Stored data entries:
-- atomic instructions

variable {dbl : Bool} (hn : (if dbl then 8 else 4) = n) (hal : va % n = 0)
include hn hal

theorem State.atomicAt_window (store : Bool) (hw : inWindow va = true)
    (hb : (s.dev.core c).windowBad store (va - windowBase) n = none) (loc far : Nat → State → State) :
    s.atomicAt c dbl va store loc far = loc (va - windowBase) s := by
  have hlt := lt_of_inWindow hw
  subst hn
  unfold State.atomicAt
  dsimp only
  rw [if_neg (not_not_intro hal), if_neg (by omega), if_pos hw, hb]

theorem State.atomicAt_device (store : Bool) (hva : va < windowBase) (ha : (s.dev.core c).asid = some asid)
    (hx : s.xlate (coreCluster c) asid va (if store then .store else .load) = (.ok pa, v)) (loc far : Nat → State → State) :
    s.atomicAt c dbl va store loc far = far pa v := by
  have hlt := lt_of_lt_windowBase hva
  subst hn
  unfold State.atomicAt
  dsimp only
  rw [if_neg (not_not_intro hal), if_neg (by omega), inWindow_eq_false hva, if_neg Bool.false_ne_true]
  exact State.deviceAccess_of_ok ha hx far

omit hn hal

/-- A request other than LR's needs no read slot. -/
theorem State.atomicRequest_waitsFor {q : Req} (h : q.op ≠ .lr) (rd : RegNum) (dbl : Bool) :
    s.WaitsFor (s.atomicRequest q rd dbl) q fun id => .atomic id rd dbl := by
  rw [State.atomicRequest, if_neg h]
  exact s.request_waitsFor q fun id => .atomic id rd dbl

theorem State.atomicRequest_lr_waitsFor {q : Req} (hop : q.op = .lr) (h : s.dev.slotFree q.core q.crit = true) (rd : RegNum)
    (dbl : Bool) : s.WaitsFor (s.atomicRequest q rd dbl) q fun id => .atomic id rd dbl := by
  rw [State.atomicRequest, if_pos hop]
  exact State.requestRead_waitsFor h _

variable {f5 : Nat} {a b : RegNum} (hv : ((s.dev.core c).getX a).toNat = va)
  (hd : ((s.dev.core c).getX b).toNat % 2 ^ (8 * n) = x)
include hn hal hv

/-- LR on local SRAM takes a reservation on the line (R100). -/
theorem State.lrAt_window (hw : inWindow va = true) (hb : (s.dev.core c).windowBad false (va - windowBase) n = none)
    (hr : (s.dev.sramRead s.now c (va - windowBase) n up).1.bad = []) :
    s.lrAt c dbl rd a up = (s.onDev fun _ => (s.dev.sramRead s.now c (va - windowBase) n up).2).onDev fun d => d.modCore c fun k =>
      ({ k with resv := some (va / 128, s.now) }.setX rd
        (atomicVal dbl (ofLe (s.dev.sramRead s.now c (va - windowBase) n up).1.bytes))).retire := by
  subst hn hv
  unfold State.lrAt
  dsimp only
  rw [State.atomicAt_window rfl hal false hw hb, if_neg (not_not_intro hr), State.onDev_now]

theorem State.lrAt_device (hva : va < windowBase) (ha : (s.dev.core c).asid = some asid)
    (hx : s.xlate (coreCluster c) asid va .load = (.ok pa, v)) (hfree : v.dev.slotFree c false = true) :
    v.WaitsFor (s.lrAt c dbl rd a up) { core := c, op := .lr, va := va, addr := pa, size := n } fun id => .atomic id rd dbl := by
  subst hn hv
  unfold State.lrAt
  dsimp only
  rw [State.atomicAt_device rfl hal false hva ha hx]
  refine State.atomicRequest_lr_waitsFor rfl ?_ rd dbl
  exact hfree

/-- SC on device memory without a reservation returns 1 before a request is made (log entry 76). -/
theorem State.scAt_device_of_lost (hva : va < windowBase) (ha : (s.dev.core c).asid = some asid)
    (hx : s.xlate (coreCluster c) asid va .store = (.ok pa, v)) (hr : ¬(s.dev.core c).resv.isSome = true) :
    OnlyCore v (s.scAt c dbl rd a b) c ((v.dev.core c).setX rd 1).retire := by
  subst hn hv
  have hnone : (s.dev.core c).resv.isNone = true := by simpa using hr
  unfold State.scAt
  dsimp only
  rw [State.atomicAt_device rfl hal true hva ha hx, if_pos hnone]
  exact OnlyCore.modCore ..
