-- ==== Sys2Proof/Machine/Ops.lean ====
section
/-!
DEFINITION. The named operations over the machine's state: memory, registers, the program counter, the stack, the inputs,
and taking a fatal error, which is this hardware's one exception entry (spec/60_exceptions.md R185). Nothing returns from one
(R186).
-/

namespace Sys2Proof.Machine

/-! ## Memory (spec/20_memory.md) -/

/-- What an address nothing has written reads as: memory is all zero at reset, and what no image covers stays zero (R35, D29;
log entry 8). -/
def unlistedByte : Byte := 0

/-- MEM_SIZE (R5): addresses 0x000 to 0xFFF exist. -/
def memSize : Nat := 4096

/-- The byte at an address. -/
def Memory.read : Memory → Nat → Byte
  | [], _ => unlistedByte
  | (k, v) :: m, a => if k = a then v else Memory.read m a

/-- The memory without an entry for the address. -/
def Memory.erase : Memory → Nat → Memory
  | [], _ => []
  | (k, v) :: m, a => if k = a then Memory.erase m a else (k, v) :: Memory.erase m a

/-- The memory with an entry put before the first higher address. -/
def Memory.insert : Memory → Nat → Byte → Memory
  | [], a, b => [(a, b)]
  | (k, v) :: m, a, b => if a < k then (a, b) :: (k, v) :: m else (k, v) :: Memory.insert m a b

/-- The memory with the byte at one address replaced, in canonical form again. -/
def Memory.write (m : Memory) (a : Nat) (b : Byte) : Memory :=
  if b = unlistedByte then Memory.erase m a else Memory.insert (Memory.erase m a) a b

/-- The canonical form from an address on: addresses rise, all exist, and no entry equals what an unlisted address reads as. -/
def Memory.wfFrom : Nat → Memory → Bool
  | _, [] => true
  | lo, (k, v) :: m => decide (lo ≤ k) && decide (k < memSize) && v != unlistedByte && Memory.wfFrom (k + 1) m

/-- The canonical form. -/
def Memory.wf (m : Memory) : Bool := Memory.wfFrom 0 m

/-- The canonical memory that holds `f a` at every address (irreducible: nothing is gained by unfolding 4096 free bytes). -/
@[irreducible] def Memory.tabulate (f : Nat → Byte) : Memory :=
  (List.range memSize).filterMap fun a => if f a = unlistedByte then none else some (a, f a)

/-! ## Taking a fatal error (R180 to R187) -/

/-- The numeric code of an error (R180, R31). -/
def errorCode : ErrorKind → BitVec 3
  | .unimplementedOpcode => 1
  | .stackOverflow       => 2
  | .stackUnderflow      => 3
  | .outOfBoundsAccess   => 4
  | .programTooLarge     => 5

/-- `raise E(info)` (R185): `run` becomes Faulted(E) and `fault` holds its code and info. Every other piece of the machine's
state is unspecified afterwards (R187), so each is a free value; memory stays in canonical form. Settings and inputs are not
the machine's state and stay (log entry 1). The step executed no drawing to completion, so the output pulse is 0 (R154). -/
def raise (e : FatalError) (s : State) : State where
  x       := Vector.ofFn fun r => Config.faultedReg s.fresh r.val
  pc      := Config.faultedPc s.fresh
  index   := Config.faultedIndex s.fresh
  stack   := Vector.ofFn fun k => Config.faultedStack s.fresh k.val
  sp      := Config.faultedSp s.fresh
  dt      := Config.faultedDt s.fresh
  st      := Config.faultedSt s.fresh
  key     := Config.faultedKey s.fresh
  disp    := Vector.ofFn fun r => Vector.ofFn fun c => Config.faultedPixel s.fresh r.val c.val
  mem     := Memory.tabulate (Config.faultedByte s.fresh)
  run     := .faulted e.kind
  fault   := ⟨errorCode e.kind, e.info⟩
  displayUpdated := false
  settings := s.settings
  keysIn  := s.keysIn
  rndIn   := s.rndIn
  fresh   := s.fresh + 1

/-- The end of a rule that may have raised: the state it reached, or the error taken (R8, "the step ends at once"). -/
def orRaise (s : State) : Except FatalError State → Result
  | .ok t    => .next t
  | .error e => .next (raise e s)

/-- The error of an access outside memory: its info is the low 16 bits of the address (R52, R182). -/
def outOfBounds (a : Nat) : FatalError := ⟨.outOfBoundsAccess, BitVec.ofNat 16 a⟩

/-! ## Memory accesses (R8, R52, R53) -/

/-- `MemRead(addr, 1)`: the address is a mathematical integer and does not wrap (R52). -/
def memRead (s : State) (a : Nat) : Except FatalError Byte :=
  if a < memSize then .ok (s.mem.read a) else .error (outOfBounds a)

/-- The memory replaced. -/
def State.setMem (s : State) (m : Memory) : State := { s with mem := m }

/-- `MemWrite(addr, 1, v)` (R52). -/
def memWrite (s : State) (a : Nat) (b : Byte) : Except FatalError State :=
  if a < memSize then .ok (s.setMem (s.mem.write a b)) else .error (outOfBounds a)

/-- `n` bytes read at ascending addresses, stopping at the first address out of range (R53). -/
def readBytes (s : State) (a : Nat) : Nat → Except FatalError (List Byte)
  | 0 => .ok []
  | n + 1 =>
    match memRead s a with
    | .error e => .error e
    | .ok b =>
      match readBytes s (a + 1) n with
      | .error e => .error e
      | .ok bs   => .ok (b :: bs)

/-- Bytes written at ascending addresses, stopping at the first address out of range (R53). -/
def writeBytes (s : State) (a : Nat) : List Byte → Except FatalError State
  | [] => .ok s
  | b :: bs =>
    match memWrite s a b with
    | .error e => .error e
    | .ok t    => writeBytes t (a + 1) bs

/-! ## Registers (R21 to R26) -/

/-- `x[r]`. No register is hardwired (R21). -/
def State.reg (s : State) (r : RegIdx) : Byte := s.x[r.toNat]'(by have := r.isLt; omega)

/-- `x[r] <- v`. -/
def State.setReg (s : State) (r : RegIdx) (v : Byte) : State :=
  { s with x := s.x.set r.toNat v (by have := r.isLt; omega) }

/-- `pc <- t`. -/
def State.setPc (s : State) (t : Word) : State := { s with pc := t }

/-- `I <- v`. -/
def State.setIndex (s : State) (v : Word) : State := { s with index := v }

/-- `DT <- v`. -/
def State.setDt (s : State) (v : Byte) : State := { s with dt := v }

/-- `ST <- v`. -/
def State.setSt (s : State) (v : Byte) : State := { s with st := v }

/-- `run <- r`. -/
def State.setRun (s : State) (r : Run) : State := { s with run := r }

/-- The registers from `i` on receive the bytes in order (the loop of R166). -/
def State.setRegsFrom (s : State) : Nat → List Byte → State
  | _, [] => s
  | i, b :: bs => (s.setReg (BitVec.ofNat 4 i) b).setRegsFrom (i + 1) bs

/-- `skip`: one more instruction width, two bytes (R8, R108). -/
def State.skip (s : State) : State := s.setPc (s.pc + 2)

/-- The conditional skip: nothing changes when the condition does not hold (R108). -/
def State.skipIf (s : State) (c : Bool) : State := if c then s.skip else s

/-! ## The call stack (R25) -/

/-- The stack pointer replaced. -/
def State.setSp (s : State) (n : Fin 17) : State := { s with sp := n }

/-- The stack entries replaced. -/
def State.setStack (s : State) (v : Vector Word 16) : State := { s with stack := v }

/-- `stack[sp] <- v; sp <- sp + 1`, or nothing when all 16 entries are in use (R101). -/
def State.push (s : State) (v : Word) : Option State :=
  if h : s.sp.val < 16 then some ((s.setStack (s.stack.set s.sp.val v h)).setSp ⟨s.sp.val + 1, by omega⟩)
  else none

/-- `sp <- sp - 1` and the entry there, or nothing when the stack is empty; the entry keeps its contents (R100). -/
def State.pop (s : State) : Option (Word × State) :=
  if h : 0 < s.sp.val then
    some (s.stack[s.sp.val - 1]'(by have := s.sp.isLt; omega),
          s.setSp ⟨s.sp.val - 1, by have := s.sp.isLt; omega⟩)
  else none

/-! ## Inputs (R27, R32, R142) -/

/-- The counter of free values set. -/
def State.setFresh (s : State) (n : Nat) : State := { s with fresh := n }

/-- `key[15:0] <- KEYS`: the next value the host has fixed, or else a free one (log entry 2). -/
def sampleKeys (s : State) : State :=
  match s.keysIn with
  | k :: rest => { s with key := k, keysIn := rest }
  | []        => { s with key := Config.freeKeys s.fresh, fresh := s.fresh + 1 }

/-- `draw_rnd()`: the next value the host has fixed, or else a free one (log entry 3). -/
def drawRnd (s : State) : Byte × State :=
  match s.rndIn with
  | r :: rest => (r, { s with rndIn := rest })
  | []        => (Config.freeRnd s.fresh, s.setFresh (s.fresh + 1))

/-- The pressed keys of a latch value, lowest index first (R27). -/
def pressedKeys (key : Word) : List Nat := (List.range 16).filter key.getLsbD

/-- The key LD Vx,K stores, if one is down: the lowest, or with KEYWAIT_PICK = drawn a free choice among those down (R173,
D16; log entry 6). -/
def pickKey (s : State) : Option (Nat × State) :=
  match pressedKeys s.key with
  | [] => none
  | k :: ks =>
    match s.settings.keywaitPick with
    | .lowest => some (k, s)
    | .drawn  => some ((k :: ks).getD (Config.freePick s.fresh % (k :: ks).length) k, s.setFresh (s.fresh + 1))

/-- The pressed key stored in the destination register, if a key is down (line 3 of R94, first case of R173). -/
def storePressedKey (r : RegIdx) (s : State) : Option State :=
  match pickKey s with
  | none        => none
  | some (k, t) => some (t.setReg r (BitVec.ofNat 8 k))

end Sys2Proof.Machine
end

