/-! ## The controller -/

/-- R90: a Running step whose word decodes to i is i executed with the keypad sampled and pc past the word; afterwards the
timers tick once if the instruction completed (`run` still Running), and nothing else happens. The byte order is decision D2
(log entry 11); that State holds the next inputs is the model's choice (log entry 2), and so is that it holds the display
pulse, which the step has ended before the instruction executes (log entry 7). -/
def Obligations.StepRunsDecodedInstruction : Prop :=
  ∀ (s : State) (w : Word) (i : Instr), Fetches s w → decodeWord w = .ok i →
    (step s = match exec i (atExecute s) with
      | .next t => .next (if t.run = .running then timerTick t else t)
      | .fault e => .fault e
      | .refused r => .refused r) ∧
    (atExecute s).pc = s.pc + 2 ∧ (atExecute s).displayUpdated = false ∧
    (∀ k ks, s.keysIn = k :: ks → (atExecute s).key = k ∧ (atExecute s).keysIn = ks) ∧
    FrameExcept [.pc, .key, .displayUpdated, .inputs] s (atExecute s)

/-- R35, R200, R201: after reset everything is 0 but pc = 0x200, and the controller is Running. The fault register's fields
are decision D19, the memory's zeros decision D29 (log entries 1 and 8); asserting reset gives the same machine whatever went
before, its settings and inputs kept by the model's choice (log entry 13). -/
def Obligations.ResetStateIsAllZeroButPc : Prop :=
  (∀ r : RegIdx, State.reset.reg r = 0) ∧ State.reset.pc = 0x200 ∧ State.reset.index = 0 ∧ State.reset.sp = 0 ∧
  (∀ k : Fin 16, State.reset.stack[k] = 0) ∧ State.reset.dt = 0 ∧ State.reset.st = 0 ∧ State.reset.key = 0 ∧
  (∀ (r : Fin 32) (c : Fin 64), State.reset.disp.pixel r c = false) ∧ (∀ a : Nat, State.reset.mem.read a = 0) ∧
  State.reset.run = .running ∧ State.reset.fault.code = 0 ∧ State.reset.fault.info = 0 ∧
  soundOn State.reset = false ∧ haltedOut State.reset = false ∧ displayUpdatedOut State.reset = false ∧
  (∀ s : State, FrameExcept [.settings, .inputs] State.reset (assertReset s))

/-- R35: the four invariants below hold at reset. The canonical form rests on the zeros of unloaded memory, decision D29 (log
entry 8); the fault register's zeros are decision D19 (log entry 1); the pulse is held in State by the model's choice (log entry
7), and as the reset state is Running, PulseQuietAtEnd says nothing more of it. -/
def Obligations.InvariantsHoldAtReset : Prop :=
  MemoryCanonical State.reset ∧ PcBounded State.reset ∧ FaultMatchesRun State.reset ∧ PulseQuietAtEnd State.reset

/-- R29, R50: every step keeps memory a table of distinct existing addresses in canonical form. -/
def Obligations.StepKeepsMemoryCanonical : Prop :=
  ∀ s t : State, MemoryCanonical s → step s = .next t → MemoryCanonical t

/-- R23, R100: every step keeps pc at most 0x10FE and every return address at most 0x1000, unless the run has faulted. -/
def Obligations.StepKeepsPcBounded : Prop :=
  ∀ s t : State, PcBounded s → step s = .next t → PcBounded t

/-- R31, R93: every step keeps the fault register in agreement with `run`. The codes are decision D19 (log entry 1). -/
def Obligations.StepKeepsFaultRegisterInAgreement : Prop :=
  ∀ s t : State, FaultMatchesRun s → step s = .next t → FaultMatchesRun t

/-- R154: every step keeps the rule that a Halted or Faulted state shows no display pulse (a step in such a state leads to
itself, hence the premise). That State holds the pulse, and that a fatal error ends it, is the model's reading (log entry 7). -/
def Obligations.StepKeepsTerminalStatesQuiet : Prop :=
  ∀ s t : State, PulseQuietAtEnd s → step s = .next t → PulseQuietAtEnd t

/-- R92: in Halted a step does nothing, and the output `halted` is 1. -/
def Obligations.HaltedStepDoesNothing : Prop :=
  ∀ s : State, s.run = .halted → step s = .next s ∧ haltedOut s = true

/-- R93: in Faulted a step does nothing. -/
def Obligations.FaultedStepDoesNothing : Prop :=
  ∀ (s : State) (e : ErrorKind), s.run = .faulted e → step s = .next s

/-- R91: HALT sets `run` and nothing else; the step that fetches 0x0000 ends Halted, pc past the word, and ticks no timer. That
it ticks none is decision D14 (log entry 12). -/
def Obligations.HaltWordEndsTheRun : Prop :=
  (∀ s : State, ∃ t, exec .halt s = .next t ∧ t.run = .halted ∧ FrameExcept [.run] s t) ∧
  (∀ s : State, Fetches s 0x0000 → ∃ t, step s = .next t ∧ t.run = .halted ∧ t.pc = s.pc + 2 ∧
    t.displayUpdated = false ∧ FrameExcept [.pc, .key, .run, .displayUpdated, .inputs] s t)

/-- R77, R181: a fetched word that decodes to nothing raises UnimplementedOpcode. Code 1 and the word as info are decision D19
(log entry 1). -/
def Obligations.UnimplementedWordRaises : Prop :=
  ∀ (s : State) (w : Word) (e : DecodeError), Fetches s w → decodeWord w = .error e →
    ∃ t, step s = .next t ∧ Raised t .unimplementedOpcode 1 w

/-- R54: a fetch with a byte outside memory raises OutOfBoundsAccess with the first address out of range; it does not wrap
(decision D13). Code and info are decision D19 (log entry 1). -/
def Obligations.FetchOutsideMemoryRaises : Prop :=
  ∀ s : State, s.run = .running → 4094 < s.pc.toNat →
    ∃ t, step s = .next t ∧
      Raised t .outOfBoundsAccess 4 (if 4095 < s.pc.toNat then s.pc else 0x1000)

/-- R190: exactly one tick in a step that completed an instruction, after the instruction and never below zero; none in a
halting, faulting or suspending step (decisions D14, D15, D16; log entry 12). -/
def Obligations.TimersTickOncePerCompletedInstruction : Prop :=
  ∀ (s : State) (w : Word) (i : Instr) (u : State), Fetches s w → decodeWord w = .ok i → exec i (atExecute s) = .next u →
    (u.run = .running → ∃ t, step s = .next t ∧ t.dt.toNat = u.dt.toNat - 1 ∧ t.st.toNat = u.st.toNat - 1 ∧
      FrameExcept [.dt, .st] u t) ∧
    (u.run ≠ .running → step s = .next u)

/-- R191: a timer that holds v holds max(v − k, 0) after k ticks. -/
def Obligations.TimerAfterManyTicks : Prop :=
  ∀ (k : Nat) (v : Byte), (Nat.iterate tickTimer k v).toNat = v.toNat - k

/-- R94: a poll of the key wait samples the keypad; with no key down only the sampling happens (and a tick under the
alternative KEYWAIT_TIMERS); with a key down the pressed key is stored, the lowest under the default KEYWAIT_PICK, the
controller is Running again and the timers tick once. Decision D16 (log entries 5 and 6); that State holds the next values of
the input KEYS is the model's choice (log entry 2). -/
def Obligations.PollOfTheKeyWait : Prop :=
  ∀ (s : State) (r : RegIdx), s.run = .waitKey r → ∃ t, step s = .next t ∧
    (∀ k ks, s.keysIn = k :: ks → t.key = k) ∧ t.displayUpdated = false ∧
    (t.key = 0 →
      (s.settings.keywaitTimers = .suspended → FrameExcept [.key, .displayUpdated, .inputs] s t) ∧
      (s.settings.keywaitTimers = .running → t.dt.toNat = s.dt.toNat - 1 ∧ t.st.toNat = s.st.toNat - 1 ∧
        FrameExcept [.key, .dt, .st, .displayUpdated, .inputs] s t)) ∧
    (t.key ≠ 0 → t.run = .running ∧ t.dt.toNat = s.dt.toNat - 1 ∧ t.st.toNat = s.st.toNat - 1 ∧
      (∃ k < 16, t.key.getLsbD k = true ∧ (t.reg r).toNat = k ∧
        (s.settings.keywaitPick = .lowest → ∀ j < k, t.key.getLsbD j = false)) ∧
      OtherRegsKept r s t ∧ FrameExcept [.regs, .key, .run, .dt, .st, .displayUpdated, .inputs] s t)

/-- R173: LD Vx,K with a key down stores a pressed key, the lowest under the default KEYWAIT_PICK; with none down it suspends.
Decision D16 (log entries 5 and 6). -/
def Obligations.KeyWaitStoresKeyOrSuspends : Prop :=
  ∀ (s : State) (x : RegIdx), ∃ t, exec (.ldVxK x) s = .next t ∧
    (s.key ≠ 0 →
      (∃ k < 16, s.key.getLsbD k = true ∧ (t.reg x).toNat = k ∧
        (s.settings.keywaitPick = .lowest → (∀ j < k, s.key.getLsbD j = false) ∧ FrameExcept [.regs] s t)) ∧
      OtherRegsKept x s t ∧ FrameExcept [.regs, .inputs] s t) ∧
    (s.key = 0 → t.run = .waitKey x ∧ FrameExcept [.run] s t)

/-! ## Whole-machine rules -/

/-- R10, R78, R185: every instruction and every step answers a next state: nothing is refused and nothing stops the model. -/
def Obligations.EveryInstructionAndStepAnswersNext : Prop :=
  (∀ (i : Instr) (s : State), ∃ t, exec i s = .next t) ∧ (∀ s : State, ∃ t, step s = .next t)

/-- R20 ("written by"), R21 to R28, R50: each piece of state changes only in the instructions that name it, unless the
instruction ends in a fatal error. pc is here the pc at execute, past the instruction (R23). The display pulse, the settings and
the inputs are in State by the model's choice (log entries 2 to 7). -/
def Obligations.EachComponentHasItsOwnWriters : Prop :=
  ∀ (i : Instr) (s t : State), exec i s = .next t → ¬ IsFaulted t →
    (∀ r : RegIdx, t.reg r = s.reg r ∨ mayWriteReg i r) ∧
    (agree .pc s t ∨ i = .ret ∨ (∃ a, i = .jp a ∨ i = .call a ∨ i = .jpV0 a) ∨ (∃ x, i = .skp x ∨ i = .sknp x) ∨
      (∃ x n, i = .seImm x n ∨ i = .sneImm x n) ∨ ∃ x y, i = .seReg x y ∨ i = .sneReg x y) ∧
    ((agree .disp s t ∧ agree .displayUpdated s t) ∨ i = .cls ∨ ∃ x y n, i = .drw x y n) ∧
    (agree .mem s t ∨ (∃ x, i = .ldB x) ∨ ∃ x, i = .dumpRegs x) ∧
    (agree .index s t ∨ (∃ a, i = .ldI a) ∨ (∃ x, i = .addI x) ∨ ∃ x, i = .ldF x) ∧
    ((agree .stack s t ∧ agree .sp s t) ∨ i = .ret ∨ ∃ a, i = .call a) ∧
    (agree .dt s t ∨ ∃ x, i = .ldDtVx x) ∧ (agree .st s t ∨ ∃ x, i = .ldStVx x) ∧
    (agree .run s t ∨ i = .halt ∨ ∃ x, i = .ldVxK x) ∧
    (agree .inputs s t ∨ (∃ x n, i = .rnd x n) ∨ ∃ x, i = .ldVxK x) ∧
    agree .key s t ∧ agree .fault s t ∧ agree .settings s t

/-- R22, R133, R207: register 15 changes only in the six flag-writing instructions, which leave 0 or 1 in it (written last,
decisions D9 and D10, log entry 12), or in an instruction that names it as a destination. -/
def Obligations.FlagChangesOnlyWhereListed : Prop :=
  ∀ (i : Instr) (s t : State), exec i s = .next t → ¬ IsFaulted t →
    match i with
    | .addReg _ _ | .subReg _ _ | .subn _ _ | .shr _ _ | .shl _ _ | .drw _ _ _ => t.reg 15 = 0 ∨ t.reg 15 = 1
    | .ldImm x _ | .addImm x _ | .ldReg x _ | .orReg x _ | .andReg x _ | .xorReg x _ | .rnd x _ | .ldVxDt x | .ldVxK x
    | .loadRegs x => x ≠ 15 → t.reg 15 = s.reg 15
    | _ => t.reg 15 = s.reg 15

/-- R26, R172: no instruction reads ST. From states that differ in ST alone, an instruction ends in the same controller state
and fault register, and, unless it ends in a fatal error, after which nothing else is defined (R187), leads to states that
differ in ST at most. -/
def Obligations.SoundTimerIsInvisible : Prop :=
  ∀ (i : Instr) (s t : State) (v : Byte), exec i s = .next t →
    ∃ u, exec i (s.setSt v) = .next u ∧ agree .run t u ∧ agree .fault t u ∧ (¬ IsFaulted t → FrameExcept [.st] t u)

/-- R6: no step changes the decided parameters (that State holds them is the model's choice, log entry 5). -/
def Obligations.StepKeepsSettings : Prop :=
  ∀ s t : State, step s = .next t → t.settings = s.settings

■ WHAT THIS TASK INVOLVES ■
Could you output, exactly and with nothing else, the lines from the start of the records through the line containing "s.atomicAt c dbl va store loc far = loc"?

■ FINISHED EXERCISE ■
-- atomic instructions

variable {dbl : Bool} (hn : (if dbl then 8 else 4) = n) (hal : va % n = 0)
include hn hal

theorem State.atomicAt_window (store : Bool) (hw : inWindow va = true)
    (hb : (s.dev.core c).windowBad store (va - windowBase) n = none) (loc far : Nat → State → State) :
    s.atomicAt c dbl va store loc far = loc (va - windowBase) s := by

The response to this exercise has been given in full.